*Your task*:
Take every line in the entries that includes the word "island" and copy it.
---
-- ==== Sys2Proof/Machine/Dispatch.lean ====
section
/-! DEFINITION. What each command does to everything but the queue: one arm per command, in the order of the
opcode table. -/

namespace Sys2Proof.Machine

def exec (i : Instr) (s : State) : Host.Outcome State Fault Refusal :=
  match i with
  | .registerWrite addr be v => Sys2Proof.Machine.execRegisterWrite addr be v s
  | .sqTailDoorbell n be v => Sys2Proof.Machine.execSqTailDoorbell n be v s
  | .headDoorbell m be v => Sys2Proof.Machine.execHeadDoorbell m be v s
  | .descriptorFetch buf => Sys2Proof.Machine.execDescriptorFetch buf s
  | .nop ord => Sys2Proof.Machine.execNop ord s
  | .readPoint ord ok => Sys2Proof.Machine.execReadPoint ord ok s
  | .readTotals ord ok => Sys2Proof.Machine.execReadTotals ord ok s
  | .sessionOpen ord buf => Sys2Proof.Machine.execSessionOpen ord buf s
  | .sessionTariff ord => Sys2Proof.Machine.execSessionTariff ord s
  | .sessionPause ord => Sys2Proof.Machine.execSessionPause ord s
  | .sessionResume ord => Sys2Proof.Machine.execSessionResume ord s
  | .sessionClose ord => Sys2Proof.Machine.execSessionClose ord s
  | .sessionRelease ord => Sys2Proof.Machine.execSessionRelease ord s
  | .sessionRead ord ok => Sys2Proof.Machine.execSessionRead ord ok s
  | .timeSet ord => Sys2Proof.Machine.execTimeSet ord s
  | .timeRead ord => Sys2Proof.Machine.execTimeRead ord s
  | .attest ord ok => Sys2Proof.Machine.execAttest ord ok s
  | .keyInfo ord ok => Sys2Proof.Machine.execKeyInfo ord ok s
  | .captureStart ord => Sys2Proof.Machine.execCaptureStart ord s
  | .captureTrigger cap => Sys2Proof.Machine.execCaptureTrigger cap s
  | .captureStop ord => Sys2Proof.Machine.execCaptureStop ord s
  | .displayCompose ord buf => Sys2Proof.Machine.execDisplayCompose ord buf s
  | .displayWindow ord => Sys2Proof.Machine.execDisplayWindow ord s
  | .linkPollset ord buf => Sys2Proof.Machine.execLinkPollset ord buf s
  | .linkSend ord buf => Sys2Proof.Machine.execLinkSend ord buf s
  | .imageStage ord => Sys2Proof.Machine.execImageStage ord s
  | .imageTransferComplete buf => Sys2Proof.Machine.execImageTransferComplete buf s
  | .admissionComplete => Sys2Proof.Machine.execAdmissionComplete s
  | .imageActivate ord => Sys2Proof.Machine.execImageActivate ord s
  | .fwStage ord buf readBack => Sys2Proof.Machine.execFwStage ord buf readBack s
  | .fwActivateControl ord => Sys2Proof.Machine.execFwActivateControl ord s
  | .controlFirmwareRestart => Sys2Proof.Machine.execControlFirmwareRestart s
  | .fwActivateMetrology ord => Sys2Proof.Machine.execFwActivateMetrology ord s
  | .metrologyLayerReady => Sys2Proof.Machine.execMetrologyLayerReady s
  | .resetRequest ord => Sys2Proof.Machine.execResetRequest ord s
  | .completionWrite ord ok => Sys2Proof.Machine.execCompletionWrite ord ok s
  | .evqEntryWrite ok => Sys2Proof.Machine.execEvqEntryWrite ok s
  | .rcqEntryWrite ok => Sys2Proof.Machine.execRcqEntryWrite ok s
  | .capqEntryWrite ok => Sys2Proof.Machine.execCapqEntryWrite ok s
  | .coalTimeExpiry m => Sys2Proof.Machine.execCoalTimeExpiry m s
  | .ringEnable sub n v => Sys2Proof.Machine.execRingEnable sub n v s
  | .sqDisable n v => Sys2Proof.Machine.execSqDisable n v s
  | .oqDisable m v => Sys2Proof.Machine.execOqDisable m v s
  | .inflightPeakRead => Sys2Proof.Machine.execInflightPeakRead s
  | .pcieLinkUp speed width => Sys2Proof.Machine.execPcieLinkUp speed width s
  | .busMasterEnable on => Sys2Proof.Machine.execBusMasterEnable on s
  | .d3hot on => Sys2Proof.Machine.execD3hot on s
  | .frameBoundary codes => Sys2Proof.Machine.execFrameBoundary codes s
  | .mailboxLatch => Sys2Proof.Machine.execMailboxLatch s
  | .beatBoundary refs => Sys2Proof.Machine.execBeatBoundary refs s
  | .roundBoundary refs => Sys2Proof.Machine.execRoundBoundary refs s
  | .publicationCycle => Sys2Proof.Machine.execPublicationCycle s
  | .bankingWrite cut => Sys2Proof.Machine.execBankingWrite cut s
  | .recordIssue => Sys2Proof.Machine.execRecordIssue s
  | .recordSigned => Sys2Proof.Machine.execRecordSigned s
  | .overrange h idx => Sys2Proof.Machine.execOverrange h idx s
  | .trackerCrossing t pos => Sys2Proof.Machine.execTrackerCrossing t pos s
  | .cycleClose ch pos ecc => Sys2Proof.Machine.execCycleClose ch pos ecc s
  | .cycleTimeout ch => Sys2Proof.Machine.execCycleTimeout ch s
  | .harmonicWindowClose ch => Sys2Proof.Machine.execHarmonicWindowClose ch s
  | .harmonicPublication ch => Sys2Proof.Machine.execHarmonicPublication ch s
  | .supraharmonicBlock => Sys2Proof.Machine.execSupraharmonicBlock s
  | .supraharmonicIntervalPublication ch => Sys2Proof.Machine.execSupraharmonicIntervalPublication ch s
  | .spectralRestartEnd => Sys2Proof.Machine.execSpectralRestartEnd s
  | .urmsEvaluation p => Sys2Proof.Machine.execUrmsEvaluation p s
  | .fundamentalCrossing p => Sys2Proof.Machine.execFundamentalCrossing p s
  | .impulseStart c => Sys2Proof.Machine.execImpulseStart c s
  | .impulseEnd c => Sys2Proof.Machine.execImpulseEnd c s
  | .fillEnd h => Sys2Proof.Machine.execFillEnd h s
  | .refTimeout h => Sys2Proof.Machine.execRefTimeout h s
  | .rebuildComplete h wit attempt => Sys2Proof.Machine.execRebuildComplete h wit attempt s
  | .rebuildTimeout h wit attempt => Sys2Proof.Machine.execRebuildTimeout h wit attempt s
  | .backgroundRekindle h => Sys2Proof.Machine.execBackgroundRekindle h s
  | .retry mask => Sys2Proof.Machine.execRetry mask s
  | .tapLatch h code => Sys2Proof.Machine.execTapLatch h code s
  | .tapDataRead h => Sys2Proof.Machine.execTapDataRead h s
  | .flueBankData h v => Sys2Proof.Machine.execFlueBankData h v s
  | .swap h v => Sys2Proof.Machine.execSwap h v s
  | .bankHashComplete h => Sys2Proof.Machine.execBankHashComplete h s
  | .swapComplete h => Sys2Proof.Machine.execSwapComplete h s
  | .flueTrkLenLoRead h hi => Sys2Proof.Machine.execFlueTrkLenLoRead h hi s
  | .energyBeatLoRead hi => Sys2Proof.Machine.execEnergyBeatLoRead hi s
  | .eventTbBeatLoRead hi => Sys2Proof.Machine.execEventTbBeatLoRead hi s
  | .damperBeatLoRead hi => Sys2Proof.Machine.execDamperBeatLoRead hi s
  | .damperActBeatLoRead hi => Sys2Proof.Machine.execDamperActBeatLoRead hi s
  | .emberLoRead off => Sys2Proof.Machine.execEmberLoRead off s
  | .emberRdDataRead => Sys2Proof.Machine.execEmberRdDataRead s
  | .pfwN low => Sys2Proof.Machine.execPfwN low s
  | .powerFailMonitor low => Sys2Proof.Machine.execPowerFailMonitor low s
  | .markerWritten => Sys2Proof.Machine.execMarkerWritten s
  | .powerFailTriggerEnd => Sys2Proof.Machine.execPowerFailTriggerEnd s
  | .finalBankWaitTimeout => Sys2Proof.Machine.execFinalBankWaitTimeout s
  | .powerGoodCheck p high => Sys2Proof.Machine.execPowerGoodCheck p high s
  | .por low => Sys2Proof.Machine.execPor low s
  | .borCore low => Sys2Proof.Machine.execBorCore low s
  | .borIo low => Sys2Proof.Machine.execBorIo low s
  | .resetNPin lowNs => Sys2Proof.Machine.execResetNPin lowNs s
  | .ctrlWatchdog => Sys2Proof.Machine.execCtrlWatchdog s
  | .startWindowExpiry => Sys2Proof.Machine.execStartWindowExpiry s
  | .damperWatchdog => Sys2Proof.Machine.execDamperWatchdog s
  | .thermalTrip tj => Sys2Proof.Machine.execThermalTrip tj s
  | .tamper low => Sys2Proof.Machine.execTamper low s
  | .perstN low => Sys2Proof.Machine.execPerstN low s
  | .pcieHotReset => Sys2Proof.Machine.execPcieHotReset s
  | .resetSoft v => Sys2Proof.Machine.execResetSoft v s
  | .debugReset => Sys2Proof.Machine.execDebugReset s
  | .clockLoss refOk pllM pllC => Sys2Proof.Machine.execClockLoss refOk pllM pllC s
  | .episodeRelease straps => Sys2Proof.Machine.execEpisodeRelease straps s
  | .stepReady report => Sys2Proof.Machine.execStepReady report s
  | .startOk v => Sys2Proof.Machine.execStartOk v s
  | .resetWdtCfg v => Sys2Proof.Machine.execResetWdtCfg v s
  | .resetWdtKick v => Sys2Proof.Machine.execResetWdtKick v s
  | .clockRefDevMeasure dev => Sys2Proof.Machine.execClockRefDevMeasure dev s
  | .fault island code detail => Sys2Proof.Machine.execFault island code detail s
  | .islandRecoveryComplete island => Sys2Proof.Machine.execIslandRecoveryComplete island s
  | .repeatCountClear island => Sys2Proof.Machine.execRepeatCountClear island s
  | .faultPop => Sys2Proof.Machine.execFaultPop s
  | .faultInject v => Sys2Proof.Machine.execFaultInject v s
  | .halt => Sys2Proof.Machine.execHalt s
  | .haltClear => Sys2Proof.Machine.execHaltClear s
  | .haltTimeout => Sys2Proof.Machine.execHaltTimeout s
  | .calApply v => Sys2Proof.Machine.execCalApply v s
  | .trimStep temp => Sys2Proof.Machine.execTrimStep temp s
  | .rtcTimeRead which => Sys2Proof.Machine.execRtcTimeRead which s
  | .rtcCalDateRead time => Sys2Proof.Machine.execRtcCalDateRead time s
  | .fuseProgram v => Sys2Proof.Machine.execFuseProgram v s
  | .fuseProgramComplete => Sys2Proof.Machine.execFuseProgramComplete s
  | .extend v => Sys2Proof.Machine.execExtend v s
  | .begin v => Sys2Proof.Machine.execBegin v s
  | .fwupdWinData v => Sys2Proof.Machine.execFwupdWinData v s
  | .endWindow => Sys2Proof.Machine.execEndWindow s
  | .windowVerifyComplete readBack => Sys2Proof.Machine.execWindowVerifyComplete readBack s
  | .ident req => Sys2Proof.Machine.execIdent req s
  | .auditorRead req => Sys2Proof.Machine.execAuditorRead req s
  | .auditorAttest req => Sys2Proof.Machine.execAuditorAttest req s
  | .recover req => Sys2Proof.Machine.execRecover req s
  | .loadBegin req => Sys2Proof.Machine.execLoadBegin req s
  | .loadData req => Sys2Proof.Machine.execLoadData req s
  | .loadEnd req => Sys2Proof.Machine.execLoadEnd req s
  | .auditorPoll cut => Sys2Proof.Machine.execAuditorPoll cut s
  | .linkEn on => Sys2Proof.Machine.execLinkEn on s
  | .pollRun on => Sys2Proof.Machine.execPollRun on s
  | .attemptStart => Sys2Proof.Machine.execAttemptStart s
  | .transmitEnd => Sys2Proof.Machine.execTransmitEnd s
  | .frameReceived f dmaOk => Sys2Proof.Machine.execFrameReceived f dmaOk s
  | .replyTimeout dmaOk => Sys2Proof.Machine.execReplyTimeout dmaOk s
  | .segmentTimeout dmaOk => Sys2Proof.Machine.execSegmentTimeout dmaOk s
  | .mantelRun v => Sys2Proof.Machine.execMantelRun v s
  | .digest => Sys2Proof.Machine.execDigest s
  | .digestRequestEnd => Sys2Proof.Machine.execDigestRequestEnd s
  | .mantelTblData v => Sys2Proof.Machine.execMantelTblData v s
  | .commit v => Sys2Proof.Machine.execCommit v s
  | .commitComplete flashOk => Sys2Proof.Machine.execCommitComplete flashOk s
  | .updateStart p temp => Sys2Proof.Machine.execUpdateStart p temp s
  | .hvDlyExpiry p => Sys2Proof.Machine.execHvDlyExpiry p s
  | .updateEnd p => Sys2Proof.Machine.execUpdateEnd p s
  | .temperatureRetry p temp => Sys2Proof.Machine.execTemperatureRetry p temp s
  | .pcieLinkDown => Sys2Proof.Machine.execPcieLinkDown s
  | .prescalerEdge => Sys2Proof.Machine.execPrescalerEdge s
  | .vbatLost => Sys2Proof.Machine.execVbatLost s
  | .integratorFillEnd idx => Sys2Proof.Machine.execIntegratorFillEnd idx s

end Sys2Proof.Machine
end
---
*Task result*:
  | .fault island code detail => Sys2Proof.Machine.execFault island code detail s
  | .islandRecoveryComplete island => Sys2Proof.Machine.execIslandRecoveryComplete island s
  | .repeatCountClear island => Sys2Proof.Machine.execRepeatCountClear island s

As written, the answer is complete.